> Records drawn from a dataset:
▶

-- ==== Sys2Proof/Laws/FrameCin.lean ====
section
/-! SUPPORT. The operations that leave the camera inputs alone: one lemma for each, which says so (`.cin` is the field of State that holds it). -/

namespace Sys2Proof.Machine

set_option linter.all false

@[simp] theorem ite_cin (c : Prop) [Decidable c] (a b : State) : (if c then a else b).cin = if c then a.cin else b.cin := by
  split <;> rfl

theorem foldl_cin {α : Type} (f : State → α → State) (h : ∀ s x, (f s x).cin = s.cin) (l : List α) (s : State) :
    (l.foldl f s).cin = s.cin := by
  induction l generalizing s with
  | nil => rfl
  | cons a t ih => rw [List.foldl_cons, ih, h]

theorem foldlPair_cin {α β : Type} (f : State × β → α → State × β) (h : ∀ a x, (f a x).1.cin = a.1.cin) (l : List α)
    (a : State × β) : (l.foldl f a).1.cin = a.1.cin := by
  induction l generalizing a with
  | nil => rfl
  | cons x t ih => rw [List.foldl_cons, ih, h]

@[simp] theorem State.sendEvents_cin (s : State) : (State.sendEvents s).cin = s.cin := by
  simp [State.sendEvents]

@[simp] theorem State.event_cin (s : State) (f : Nat) (c : Nat) (source : Nat) : (State.event s f c source).cin = s.cin := by
  unfold State.event; (repeat' split) <;> simp [*]

@[simp] theorem State.eventAll_cin (s : State) (c : Nat) (source : Nat) : (State.eventAll s c source).cin = s.cin := by
  simp [State.eventAll, foldl_cin]

@[simp] theorem State.memWrite_cin (s : State) (a : Nat) (bs : Bytes) (poison : Bool) :
    (State.memWrite s a bs poison).cin = s.cin := by
  simp [State.memWrite]

@[simp] theorem State.memWriteMixed_cin (s : State) (a : Nat) (bs : Bytes) (pz : Nat → Bool) :
    (State.memWriteMixed s a bs pz).cin = s.cin := by
  simp [State.memWriteMixed, foldl_cin]

@[simp] theorem State.fix_cin (s : State) (f : Nat) (q : Nat) (pos : Nat) (status : Nat) (detail : Nat) (source : Nat) :
    (State.fix s f q pos status detail source).cin = s.cin := by
  unfold State.fix; simp only []; (repeat' split) <;> simp_all

@[simp] theorem State.refuse_cin (s : State) (f : Nat) (q : Nat) (pos : Nat) (detail : Nat) :
    (State.refuse s f q pos detail).cin = s.cin := by
  simp [State.refuse]

@[simp] theorem State.setCmd_cin (s : State) (f : Nat) (q : Nat) (pos : Nat) (g : Cmd → Cmd) :
    (State.setCmd s f q pos g).cin = s.cin := by
  simp [State.setCmd]

@[simp] theorem State.underWay_cin (s : State) (f : Nat) (q : Nat) (pos : Nat) (status : Nat) (detail : Nat) (source : Nat) :
    (State.underWay s f q pos status detail source).cin = s.cin := by
  simp [State.underWay]

@[simp] theorem State.driveSafeOff_cin (s : State) (on : Bool) : (State.driveSafeOff s on).cin = s.cin := by
  simp [State.driveSafeOff]

@[simp] theorem State.sendCan_cin (s : State) (ident : Nat) (typ : Nat) (alive : BitVec 8) :
    (State.sendCan s ident typ alive).cin = s.cin := by
  simp [State.sendCan]

@[simp] theorem State.setSaf_cin (s : State) (st : SafSt) : (State.setSaf s st).cin = s.cin := by
  simp [State.setSaf]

◀

> Exercise:
The line with "theorem State.sendCan_cin (s" and every line after it up to the end of the entries: output those exactly, and only those.

> Written answer:
@[simp] theorem State.sendCan_cin (s : State) (ident : Nat) (typ : Nat) (alive : BitVec 8) :
    (State.sendCan s ident typ alive).cin = s.cin := by
  simp [State.sendCan]

@[simp] theorem State.setSaf_cin (s : State) (st : SafSt) : (State.setSaf s st).cin = s.cin := by
  simp [State.setSaf]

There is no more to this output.